After installation, specimux commands are available:

specimux --version
specimux primers.fasta specimens.txt sequences.fastq -F -d

Note: Remember to activate your virtual environment (source specimux-env/bin/activate) each time you want to use specimux.

Option 2: Local Development Installation

For development or testing modifications:

# Clone the repository
git clone https://github.com/joshuaowalker/specimux.git
cd specimux

# Create virtual environment (Python 3.10+ required)
python3 -m venv venv
source venv/bin/activate  # On Windows: venv\Scripts\activate

# Install in development mode
pip install -e .

# Install with development tools
pip install -e ".[dev]"

Requirements

Python Version: Specimux requires Python 3.10 or newer, with full support for Python 3.10-3.13.

Specimux automatically installs these dependencies:

edlib>=1.1.2 (sequence alignment)
biopython>=1.81 (sequence handling)
pybloomfilter3>=0.7.3 (performance optimization)
cachetools>=5.3.0 (file handle caching)
tqdm>=4.65.0 (progress bars)
plotly>=5.0.0 (visualization support)
watchdog>=3.0.0 (file system monitoring for specimux-watch)
pyyaml>=5.0 (profile system)

Specimux has been tested on MacOS and Linux machines.

Available Commands

After installation, specimux provides several command-line tools:

specimux - Main demultiplexer for dual barcode and primer matching
specimux-watch - (Deprecated) File watcher for live sequencing — use specimux-suite live instead
specimine - Mine additional sequences from partial barcode matches
specimux-convert - Convert legacy specimen files to current format
specimux-stats - Analyze trace files to generate statistics
specimux-visualize - Create interactive Sankey diagrams from statistics

Basic Usage

Specimux uses primer pools to organize specimens and their associated primers.

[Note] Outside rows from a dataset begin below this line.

/-! ### modSbk -/

@[simp] theorem State.modSbk_build (s : State) (f : Sbk → Sbk) : (s.modSbk f).build = s.build := rfl
@[simp] theorem State.modSbk_pending (s : State) (f : Sbk → Sbk) : (s.modSbk f).pending = s.pending := rfl
@[simp] theorem State.modSbk_free (s : State) (f : Sbk → Sbk) : (s.modSbk f).free = s.free := rfl
@[simp] theorem State.modSbk_clock (s : State) (f : Sbk → Sbk) : (s.modSbk f).clock = s.clock := rfl
@[simp] theorem State.modSbk_frame (s : State) (f : Sbk → Sbk) : (s.modSbk f).frame = s.frame := rfl
@[simp] theorem State.modSbk_ticking (s : State) (f : Sbk → Sbk) : (s.modSbk f).ticking = s.ticking := rfl
@[simp] theorem State.modSbk_fc (s : State) (f : Sbk → Sbk) : (s.modSbk f).fc = s.fc := rfl
@[simp] theorem State.modSbk_sel (s : State) (f : Sbk → Sbk) : (s.modSbk f).sel = s.sel := rfl
@[simp] theorem State.modSbk_cutoff (s : State) (f : Sbk → Sbk) : (s.modSbk f).cutoff = s.cutoff := rfl
@[simp] theorem State.modSbk_frozen (s : State) (f : Sbk → Sbk) : (s.modSbk f).frozen = s.frozen := rfl
@[simp] theorem State.modSbk_rot (s : State) (f : Sbk → Sbk) : (s.modSbk f).rot = s.rot := rfl
@[simp] theorem State.modSbk_rotAttr (s : State) (f : Sbk → Sbk) : (s.modSbk f).rotAttr = s.rotAttr := rfl
@[simp] theorem State.modSbk_offPend (s : State) (f : Sbk → Sbk) : (s.modSbk f).offPend = s.offPend := rfl
@[simp] theorem State.modSbk_bar (s : State) (f : Sbk → Sbk) : (s.modSbk f).bar = s.bar := rfl
@[simp] theorem State.modSbk_vfbar (s : State) (f : Sbk → Sbk) : (s.modSbk f).vfbar = s.vfbar := rfl
@[simp] theorem State.modSbk_lockFc (s : State) (f : Sbk → Sbk) : (s.modSbk f).lockFc = s.lockFc := rfl
@[simp] theorem State.modSbk_cores (s : State) (f : Sbk → Sbk) : (s.modSbk f).cores = s.cores := rfl
@[simp] theorem State.modSbk_clus (s : State) (f : Sbk → Sbk) : (s.modSbk f).clus = s.clus := rfl
@[simp] theorem State.modSbk_cells (s : State) (f : Sbk → Sbk) : (s.modSbk f).cells = s.cells := rfl
@[simp] theorem State.modSbk_parts (s : State) (f : Sbk → Sbk) : (s.modSbk f).parts = s.parts := rfl
@[simp] theorem State.modSbk_strands (s : State) (f : Sbk → Sbk) : (s.modSbk f).strands = s.strands := rfl
@[simp] theorem State.modSbk_mem (s : State) (f : Sbk → Sbk) : (s.modSbk f).mem = s.mem := rfl
@[simp] theorem State.modSbk_memErr (s : State) (f : Sbk → Sbk) : (s.modSbk f).memErr = s.memErr := rfl
@[simp] theorem State.modSbk_filled (s : State) (f : Sbk → Sbk) : (s.modSbk f).filled = s.filled := rfl
@[simp] theorem State.modSbk_scratch (s : State) (f : Sbk → Sbk) : (s.modSbk f).scratch = s.scratch := rfl
@[simp] theorem State.modSbk_l2 (s : State) (f : Sbk → Sbk) : (s.modSbk f).l2 = s.l2 := rfl
@[simp] theorem State.modSbk_dir (s : State) (f : Sbk → Sbk) : (s.modSbk f).dir = s.dir := rfl
@[simp] theorem State.modSbk_net (s : State) (f : Sbk → Sbk) : (s.modSbk f).net = s.net := rfl
@[simp] theorem State.modSbk_ncNet (s : State) (f : Sbk → Sbk) : (s.modSbk f).ncNet = s.ncNet := rfl
@[simp] theorem State.modSbk_ncAsk (s : State) (f : Sbk → Sbk) : (s.modSbk f).ncAsk = s.ncAsk := rfl
@[simp] theorem State.modSbk_ncGot (s : State) (f : Sbk → Sbk) : (s.modSbk f).ncGot = s.ncGot := rfl
@[simp] theorem State.modSbk_dirP (s : State) (f : Sbk → Sbk) : (s.modSbk f).dirP = s.dirP := rfl
@[simp] theorem State.modSbk_dirRes (s : State) (f : Sbk → Sbk) : (s.modSbk f).dirRes = s.dirRes := rfl
@[simp] theorem State.modSbk_mshr (s : State) (f : Sbk → Sbk) : (s.modSbk f).mshr = s.mshr := rfl
@[simp] theorem State.modSbk_slots (s : State) (f : Sbk → Sbk) : (s.modSbk f).slots = s.slots := rfl
@[simp] theorem State.modSbk_drbgD (s : State) (f : Sbk → Sbk) : (s.modSbk f).drbgD = s.drbgD := rfl
@[simp] theorem State.modSbk_jobs (s : State) (f : Sbk → Sbk) : (s.modSbk f).jobs = s.jobs := rfl
@[simp] theorem State.modSbk_jobNo (s : State) (f : Sbk → Sbk) : (s.modSbk f).jobNo = s.jobNo := rfl
@[simp] theorem State.modSbk_qps (s : State) (f : Sbk → Sbk) : (s.modSbk f).qps = s.qps := rfl
@[simp] theorem State.modSbk_rrFunc (s : State) (f : Sbk → Sbk) : (s.modSbk f).rrFunc = s.rrFunc := rfl
@[simp] theorem State.modSbk_rrQ (s : State) (f : Sbk → Sbk) : (s.modSbk f).rrQ = s.rrQ := rfl
@[simp] theorem State.modSbk_reqs (s : State) (f : Sbk → Sbk) : (s.modSbk f).reqs = s.reqs := rfl
@[simp] theorem State.modSbk_reqNo (s : State) (f : Sbk → Sbk) : (s.modSbk f).reqNo = s.reqNo := rfl
@[simp] theorem State.modSbk_adm (s : State) (f : Sbk → Sbk) : (s.modSbk f).adm = s.adm := rfl
@[simp] theorem State.modSbk_admWait (s : State) (f : Sbk → Sbk) : (s.modSbk f).admWait = s.admWait := rfl
@[simp] theorem State.modSbk_admDone (s : State) (f : Sbk → Sbk) : (s.modSbk f).admDone = s.admDone := rfl
@[simp] theorem State.modSbk_hostMem (s : State) (f : Sbk → Sbk) : (s.modSbk f).hostMem = s.hostMem := rfl
@[simp] theorem State.modSbk_msix (s : State) (f : Sbk → Sbk) : (s.modSbk f).msix = s.msix := rfl
@[simp] theorem State.modSbk_msixTab (s : State) (f : Sbk → Sbk) : (s.modSbk f).msixTab = s.msixTab := rfl
@[simp] theorem State.modSbk_pba (s : State) (f : Sbk → Sbk) : (s.modSbk f).pba = s.pba := rfl
@[simp] theorem State.modSbk_rdata (s : State) (f : Sbk → Sbk) : (s.modSbk f).rdata = s.rdata := rfl
@[simp] theorem State.modSbk_tch (s : State) (f : Sbk → Sbk) : (s.modSbk f).tch = s.tch := rfl
@[simp] theorem State.modSbk_tpin (s : State) (f : Sbk → Sbk) : (s.modSbk f).tpin = s.tpin := rfl
@[simp] theorem State.modSbk_shadow (s : State) (f : Sbk → Sbk) : (s.modSbk f).shadow = s.shadow := rfl
@[simp] theorem State.modSbk_shd (s : State) (f : Sbk → Sbk) : (s.modSbk f).shd = s.shd := rfl
@[simp] theorem State.modSbk_mon (s : State) (f : Sbk → Sbk) : (s.modSbk f).mon = s.mon := rfl
@[simp] theorem State.modSbk_monStage (s : State) (f : Sbk → Sbk) : (s.modSbk f).monStage = s.monStage := rfl
@[simp] theorem State.modSbk_monClr (s : State) (f : Sbk → Sbk) : (s.modSbk f).monClr = s.monClr := rfl
@[simp] theorem State.modSbk_snap (s : State) (f : Sbk → Sbk) : (s.modSbk f).snap = s.snap := rfl
@[simp] theorem State.modSbk_alm (s : State) (f : Sbk → Sbk) : (s.modSbk f).alm = s.alm := rfl
@[simp] theorem State.modSbk_tamper (s : State) (f : Sbk → Sbk) : (s.modSbk f).tamper = s.tamper := rfl
@[simp] theorem State.modSbk_pwr (s : State) (f : Sbk → Sbk) : (s.modSbk f).pwr = s.pwr := rfl
@[simp] theorem State.modSbk_trngOk (s : State) (f : Sbk → Sbk) : (s.modSbk f).trngOk = s.trngOk := rfl
@[simp] theorem State.modSbk_reseeded (s : State) (f : Sbk → Sbk) : (s.modSbk f).reseeded = s.reseeded := rfl
@[simp] theorem State.modSbk_core (s : State) (f : Sbk → Sbk) (y : Nat) : (s.modSbk f).core y = s.core y := rfl
@[simp] theorem State.modSbk_clu (s : State) (f : Sbk → Sbk) (y : Nat) : (s.modSbk f).clu y = s.clu y := rfl
@[simp] theorem State.modSbk_cell (s : State) (f : Sbk → Sbk) (y : Nat) : (s.modSbk f).cell y = s.cell y := rfl
@[simp] theorem State.modSbk_part (s : State) (f : Sbk → Sbk) (y : Nat) : (s.modSbk f).part y = s.part y := rfl
@[simp] theorem State.modSbk_strand (s : State) (f : Sbk → Sbk) (y : Nat) : (s.modSbk f).strand y = s.strand y := rfl
@[simp] theorem State.modSbk_slot (s : State) (f : Sbk → Sbk) (y : Nat) : (s.modSbk f).slot y = s.slot y := rfl
@[simp] theorem State.modSbk_qp (s : State) (f : Sbk → Sbk) (y : Nat) : (s.modSbk f).qp y = s.qp y := rfl
@[simp] theorem State.modSbk_req (s : State) (f : Sbk → Sbk) (y : Nat) : (s.modSbk f).req y = s.req y := rfl
@[simp] theorem State.modSbk_job (s : State) (f : Sbk → Sbk) (y : Nat) : (s.modSbk f).job y = s.job y := rfl
@[simp] theorem State.modSbk_chan (s : State) (f : Sbk → Sbk) (y : Nat) : (s.modSbk f).chan y = s.chan y := rfl
@[simp] theorem State.modSbk_monitor (s : State) (f : Sbk → Sbk) (y : Nat) : (s.modSbk f).monitor y = s.monitor y := rfl
@[simp] theorem State.modSbk_staging (s : State) (f : Sbk → Sbk) (y : Nat) : (s.modSbk f).staging y = s.staging y := rfl
@[simp] theorem State.modSbk_shadowOf (s : State) (f : Sbk → Sbk) (y : Nat) : (s.modSbk f).shadowOf y = s.shadowOf y := rfl
@[simp] theorem State.modSbk_rd (s : State) (f : Sbk → Sbk) (nm : RegName) (un ix : Nat) : (s.modSbk f).rd nm un ix = s.rd nm un ix := rfl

Here's a basic example:

Define primers and their pools (primers.fasta):

>ITS1F pool=ITS position=forward
CTTGGTCATTTAGAGGAAGTAA
>ITS4 pool=ITS position=reverse
TCCTCCGCTTATTGATATGC

Create specimen file mapping barcodes to pools (specimens.txt):

SampleID    PrimerPool    FwIndex    FwPrimer    RvIndex    RvPrimer
specimen1   ITS           ACGTACGT   ITS1F       TGCATGCA   ITS4
specimen2   ITS           GTACGTAC   ITS1F       CATGCATG   ITS4

Run specimux:

specimux primers.fasta specimens.txt sequences.fastq -F -d

Dereplication

When the same read matches multiple primer pairs (common with complex primer pools), specimux deduplicates the output by default:

# Default: Select best match per specimen/barcode group (recommended)
specimux primers.fasta specimens.txt sequences.fastq --dereplicate best

# Output all equivalent matches (may cause read amplification)
specimux primers.fasta specimens.txt sequences.fastq --dereplicate none

The best strategy selects the optimal match per specimen using tiebreakers: barcode distance, primer count, primer distance, and file order. This prevents artificial read amplification that can occur when overlapping primers cause the same read to match through multiple permutations.

Note: If a read legitimately matches multiple different specimens (e.g., through different barcode combinations), it will still appear in each specimen's output file. Dereplication only prevents duplicate output when the same read matches the same specimen through different primer pair routes.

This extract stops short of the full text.